Transcribe the tail of the listing: start at the line containing "else !inSet ks" and stop after the last line, keeping every character as is and adding nothing.

□ □ □ □ □

/-- Major 0x68 (11 Table 1, R188). -/
def form68 (f : Fields) : Option Form :=
  match f.minor with
  | 0x0 => some { kd := kS, ka := kS, kb := kSI, wr := false, mi := true, lane := false,
                  ok8 := scope12 f && immIn f.b 1 511, z9 := 0xF0FFFF }
  | 0x1 => some { kd := kS, ka := kS, kb := kSI, wr := false, mi := true, lane := false,
                  ok8 := scope12 f && immIn f.b 1 511, z9 := 0xF1FFFF }
  | 0x2 => some { ka := kS, wr := false, mi := true, lane := false, ok8 := scope12 f, z9 := 0xF1FFFF }
  | 0x3 => some { kd := kS, lane := false, d6 := true, ok8 := f.scopeE == 0, z9 := 0xF1FFFF }
  | 0x4 => some { ka := kS, wr := false, lane := false, ok8 := f.scopeE == 0, z9 := 0x3FF1FFFF }
  | _ => none

/-- The skein a word names: k[3:0] in INDEX, k[4] in PARAM[0] (11 R198). -/
def Fields.skein (f : Fields) : Nat := f.index + 16 * (f.param % 2)

/-- Major 0x70 (11 Table 4, R198). -/
def form70 (lim : Limits) (f : Fields) : Option Form :=
  let q : Option Nat := if bit lim.skeins f.skein then none else some 0
  match f.minor with
  | 0x0 => some { ka := kVS, wr := false, mi := true, lane := false, ok8 := scope12 f, z9 := 0x3F01FFFE, bad7 := q }
  | 0x1 => some { kd := kVS, mi := true, lane := false, d6 := true, ok8 := scope12 f, z9 := 0x3F01FFFE, bad7 := q }
  | 0x2 => some { kd := kS, lane := false, d6 := true, ok8 := f.scopeE == 0, z9 := 0x3F01FFFE, bad7 := q }
  | 0x3 => some { kd := kS, lane := false, d6 := true, ok8 := f.scopeE == 0, z9 := 0x3F01FFFE, bad7 := q }
  | 0x4 => some { ka := kS, kb := kSI, wr := false, lane := false, ok8 := f.scopeE == 0 && immIn f.b 1 511, z9 := 0x3FF1FFFF }
  | 0x5 => some { ka := kS, kb := kSI, wr := false, mi := true, lane := false, ok8 := scope12 f && immIn f.b 0 511, z9 := 0x3FF1FFFF }
  | 0x6 => some { ka := kS, kb := kSI, wr := false, mi := true, lane := false, ok8 := scope12 f && immIn f.b 0 1, z9 := 0x3FF1FFFF }
  | 0x7 => some { kd := kS, ka := kS, lane := false, d6 := true, ok8 := f.scopeE == 0, z9 := 0x3FF1FFFF }
  | 0x8 => some { wr := false, mi := true, lane := false, ok8 := scope12 f, z9 := 0x3F01FFFF }
  | _ => none

/-- Pairs of input and accumulator types of `mma`; ACC is 0 .f32, 1 .bf16, 2 .f16, 3 .rn24 (12 Table 1, R219). -/
def mmaPair (ty : Ty) (acc : Nat) : Bool :=
  match ty with
  | .bf16 => acc == 0 || acc == 1
  | .f16 => acc == 0 || acc == 2
  | .f8e4 => acc == 0 || acc == 1 || acc == 2
  | .rn24 => acc == 3
  | _ => false

/-- A tile of the accumulator window: full-width tiles are named by an even half-slot; all of it lies in the span (12 R212). -/
def accOk (lim : Limits) (j : Nat) (full : Bool) : Bool :=
  if full then j % 2 == 0 && decide (j + 2 ≤ lim.span) else decide (j + 1 ≤ lim.span)

/-- Conversion pairs of `mmconv` (12 Table 4). -/
def mmconvOk (s d : Ty) (rm : Nat) (scale : Nat) : Bool :=
  match s with
  | .f32 => (d == .f32 || d == .f64 || d == .bf16 || d == .f16) && decide (rm ≤ 4)
  | .bf16 => (d == .bf16 || d == .f32) && decide (rm ≤ 4)
  | .f16 => (d == .f16 || d == .f32) && decide (rm ≤ 4)
  | .rn24 => ((d == .f32 || d == .f64) && decide (rm ≤ 4)) || ((d == .i32 || d == .rn24) && rm == 0 && scale == 0)
  | _ => false

/-- The accumulator types that are full-width. -/
def Ty.fullAcc (t : Ty) : Bool := t == .f32 || t == .rn24

/-- Major 0x78 (12 Table 3, R219). `mmconv` with SAT = 1, which R223 forbids without naming a reason, is reason 8 (DESIGN CHOICE, log 32). -/
def form78 (lim : Limits) (f : Fields) : Option Form :=
  let j := fld f.param 9 4
  let acc := fld f.param 7 2
  match f.minor with
  | 0x0 => some { ka := kS, wr := false, mi := true, ok8 := f.scopeE == 0, z9 := 0x3F01FFFF }
  | 0x1 => some { ka := kS, wr := false, mi := true, ok8 := f.scopeE == 0 && decide (fld f.param 0 3 ≤ 3), z9 := 0x3F01FFF0 }
  | 0x2 => some { wr := false, mi := true, ok8 := f.scopeE == 0, z9 := 0x3F01FFFF }
  | 0x3 => some { types := 0x4E00, wr := false, mi := true, z9 := 0x3F000000,
                  ok8 := scope12 f && mmaPair f.ty acc && decide (fld f.param 13 3 ≤ (if acc = 3 then 0 else 3)),
                  bad7 := if accOk lim j (acc == 0 || acc == 3) then none else some 0 }
  | 0x4 => some { kd := kS, mi := true, ok8 := f.scopeE == 0, z9 := 0x3FF1FFFF }
  | 0x5 => some { ka := kS, kb := 8, types := tAcc, wr := false, mi := true, z9 := 0x3FFF,
                  ok8 := (fld f.b.idx 8 2 == 1 || fld f.b.idx 8 2 == 2) && !f.sat && mmconvOk f.ty (Ty.ofCode f.dty) f.rm f.scale,
                  bad7 := if accOk lim (f.b.idx % 16) f.ty.fullAcc then none else some 3 }
  | 0x6 => some { kd := kV, kb := kSI, types := tAcc, ok8 := f.scopeE == 0 && immIn f.b 0 255, z9 := 0x3FF1E1FF,
                  bad7 := if accOk lim j f.ty.fullAcc then none else some 0 }
  | 0x7 => some { ka := kV, kb := kSI, types := tAcc, wr := false, ok8 := f.scopeE == 0 && immIn f.b 0 255, z9 := 0x3FF1E1FF,
                  bad7 := if accOk lim j f.ty.fullAcc then none else some 0 }
  | 0x8 => some { kd := kS, ok8 := f.scopeE == 0 && decide (fld f.param 0 3 ≤ 4), z9 := 0x3F01FFF8 }
  | 0x9 => some { kd := kS, ok8 := f.scopeE == 0, z9 := 0x3FF1FFFF }
  | _ => none

/-- Major 0x81 (14 Table 2, R251). A region PARAM of 32 or more sets bits that Table 2 shows as zero: reason 9, where R251 gives reason 8 to a region above 31
(DESIGN CHOICE, log 32). -/
def form81 (f : Fields) : Option Form :=
  let s0 := f.scopeE == 0
  match f.minor with
  | 0x0 => some { kd := kS, ka := kS, kb := kSI, wr := false, mi := true, lane := false, z9 := 0x1FFF0,
                  ok8 := s0 && immIn f.b 1 511 && decide (fld f.param 0 4 ≤ 6) }
  | 0x1 => some { kd := kS, ka := kS, kb := kSI, wr := false, mi := true, lane := false, z9 := 0xF0FFF0,
                  ok8 := s0 && immIn f.b 1 511 && decide (fld f.param 0 4 ≤ 6) }
  | 0x2 => some { ka := kS, wr := false, mi := true, lane := false, z9 := 0xF1FFFF, ok8 := s0 }
  | 0x3 => some { kd := kS, ka := kS, lane := false, z9 := 0x3FF1FFFE, ok8 := s0 }
  | 0x4 => some { ka := kS, wr := false, mi := true, lane := false, z9 := 0x1FFE0, ok8 := s0 }
  | 0x5 => some { kd := kS, lane := false, z9 := 0x3F01FFE0, ok8 := s0 }
  | 0x6 => some { ka := kSI, wr := false, lane := false, z9 := 0x3F01FFE0, ok8 := s0 }
  | 0x7 => some { ka := kSI, wr := false, lane := false, z9 := 0x3FF1FFE0, ok8 := s0 }
  | 0x8 => some { kd := kS, lane := false, z9 := 0x3FF1FFE0, ok8 := s0 }
  | 0x9 => some { kd := kS, lane := false, z9 := 0x3FF1FFFF, ok8 := s0 }
  | _ => none

/-- Major 0x90 (19 Table 2, R313 and R317, 20 Table 4 and R336, 22 Table 2). -/
def form90 (lim : Limits) (f : Fields) : Option Form :=
  let k0 := f.kind == 0 && f.scopeM == 0
  match f.minor with
  | 0x0 => some { wr := false, ok8 := k0, z9 := 0xFFFF00 }
  | 0x1 => some { kd := kS, ok8 := decide (f.kind ≤ 4) && f.scopeM == 0, z9 := 0xFFFFFF }
  | 0x2 => some { wr := false, mi := true, ok8 := decide (f.kind ≤ 1) && f.scopeM == 0, z9 := 0xFFFFFF }
  | 0x3 => some { wr := false, mi := true, ok8 := k0 && decide (fld f.imm 0 16 < 2 ^ (lim.vregs / 16)), z9 := 0xFE0000 }
  | 0x4 => some { wr := false, mi := true, ok8 := k0, z9 := 0xFFFFFF }
  | 0x5 => some { kd := kS, ka := kS, ok8 := k0, z9 := 0xFFFFF0 }
  | 0x6 => some { kd := kS, ka := kS, ok8 := k0, z9 := 0xFFFFFF }
  | 0x7 => some { ka := if f.kind = 0 then 0 else kS, kb := if f.kind = 0 then 0 else kS, opt := if f.kind = 1 then 0 else 6,
                  wr := false, mi := true, z9 := 0xFFFFFF,
                  ok8 := decide (f.kind ≤ 1) && (f.scopeM == 1 || f.scopeM == 2) }
  | 0x8 => some { wr := false, mi := true, ok8 := k0, z9 := 0xFFFFFF }
  | 0x9 => some { wr := false, mi := true, ok8 := k0, z9 := 0xFFFFFF }
  | 0xA => some { kd := kS, ka := kS, ok8 := k0, z9 := 0xFFFFF0 }
  | 0xB => some { kd := kS, ok8 := k0, z9 := 0xFFFFFF }
  | _ => none

/-- Major 0x98 (15 Table 9, R280). -/
def form98 (f : Fields) : Option Form :=
  let r0 := f.rm == 0
  match f.minor with
  | 0x0 => some { wr := false, ok8 := r0 && f.sub == 0, z9 := 0xFFFFFF }
  | 0x1 => some { ka := kS, wr := false, ok8 := r0 && f.sub == 0, z9 := 0xFFFFFF }
  | 0x2 => some { wr := false, ok8 := r0 && decide (f.sub ≤ 1), z9 := 0xFFFFFF }
  | 0x3 => some { wr := false, ok8 := r0 && f.sub == 0, z9 := 0xFFFF00 }
  | 0x4 => some { kd := kS, ok8 := r0 && f.sub == 0, z9 := 0xFFFFFF }
  | 0x5 => some { wr := false, ok8 := r0 && f.sub == 0, z9 := 0xFFFFFF }
  | _ => none

/-- The form of a word, or the reason it has none: 1 major not assigned, 2 literal word, 3 minor not assigned (04 R63). -/
def formOf (lim : Limits) (f : Fields) : Except Nat Form :=
  let m (o : Option Form) : Except Nat Form := match o with | some x => .ok x | none => .error 3
  match f.major with
  | 0x01 => m (form01 f)
  | 0x02 => m (form02 f)
  | 0x10 => m (form10 f)
  | 0x11 => m (form11 f)
  | 0x12 => m (form12 f)
  | 0x20 => m (form20 f)
  | 0x21 => m (form21 f)
  | 0x30 => m (form30 f)
  | 0x31 => m (form31 f)
  | 0x32 => m (form32 f)
  | 0x40 => m (form40 f)
  | 0x48 => m (form48 f)
  | 0x49 => m (form49 f)
  | 0x50 => m (form50 f)
  | 0x51 => m (form51 f)
  | 0x60 => m (form60 f)
  | 0x68 => m (form68 f)
  | 0x70 => m (form70 lim f)
  | 0x78 => m (form78 lim f)
  | 0x80 => m (form80 f)
  | 0x81 => m (form81 f)
  | 0x90 => m (form90 lim f)
  | 0x98 => m (form98 f)
  | 0xFE => .error 2
  | _ => .error 1

/-! ### The checks, in the order of their reasons (04 R66) -/

/-- A per-lane special register: %lane or %plane (02 Table 2). -/
def perLane (o : Opnd) : Bool :=
  match o with
  | .s n => n == 0x300 || n == 0x301
  | _ => false

/-- The destination is a vector register or a predicate. -/
def Form.laneDest (fm : Form) (d : Opnd) : Bool := fm.lane && fm.wr && (d.kind == 0 || d.kind == 2) && fm.kd != 0

/-- Reason 6 for one operand: n is its place (0 D, 1 A, 2 B, 3 C), ks its kinds. -/
def bad6 (fm : Form) (d : Opnd) (n ks : Nat) (o : Opnd) : Bool :=
  if ks = 0 then o != Opnd.zero
  else if inSet fm.opt n && o == Opnd.zero then false
  else !inSet ks o.kind || (perLane o && !(n == 0 && fm.wr && !fm.d6) && !(n != 0 && fm.laneDest d))

/-- Reason 7 for one operand (02 R16, R18, R19, R22). -/
def bad7 (lim : Limits) (fm : Form) (n ks : Nat) (o : Opnd) : Bool :=
  if ks = 0 || (inSet fm.opt n && o == Opnd.zero) then false
  else match o with
    | .v x =>
      let p := inSet fm.pairs n
      decide (256 ≤ x.toNat) || (p && x.toNat % 2 == 1) || decide (lim.vregs ≤ x.toNat + b2n p)
    | .s x =>
      let i := x.toNat
      if i < 192 then false
      else if 0x300 ≤ i ∧ i ≤ 0x30E then
        (n == 0 && fm.wr && !(fm.st && i == 0x30C)) || (n == 1 && fm.sA)
      else true
    | .p x => decide (16 ≤ x.toNat)
    | .imm _ => false

/-- The first operand, in the order D A B C, for which a check fails: its OPND number. -/
def firstBad (p0 p1 p2 p3 : Bool) : Option Nat :=
  if p0 then some 1 else if p1 then some 2 else if p2 then some 3 else if p3 then some 4 else none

□ □ □ □ □

_Completed exercise_:
  else !inSet ks o.kind || (perLane o && !(n == 0 && fm.wr && !fm.d6) && !(n != 0 && fm.laneDest d))

/-- Reason 7 for one operand (02 R16, R18, R19, R22). -/
def bad7 (lim : Limits) (fm : Form) (n ks : Nat) (o : Opnd) : Bool :=
  if ks = 0 || (inSet fm.opt n && o == Opnd.zero) then false
  else match o with
    | .v x =>
      let p := inSet fm.pairs n
      decide (256 ≤ x.toNat) || (p && x.toNat % 2 == 1) || decide (lim.vregs ≤ x.toNat + b2n p)
    | .s x =>
      let i := x.toNat
      if i < 192 then false
      else if 0x300 ≤ i ∧ i ≤ 0x30E then
        (n == 0 && fm.wr && !(fm.st && i == 0x30C)) || (n == 1 && fm.sA)
      else true
    | .p x => decide (16 ≤ x.toNat)
    | .imm _ => false

/-- The first operand, in the order D A B C, for which a check fails: its OPND number. -/
def firstBad (p0 p1 p2 p3 : Bool) : Option Nat :=
  if p0 then some 1 else if p1 then some 2 else if p2 then some 3 else if p3 then some 4 else none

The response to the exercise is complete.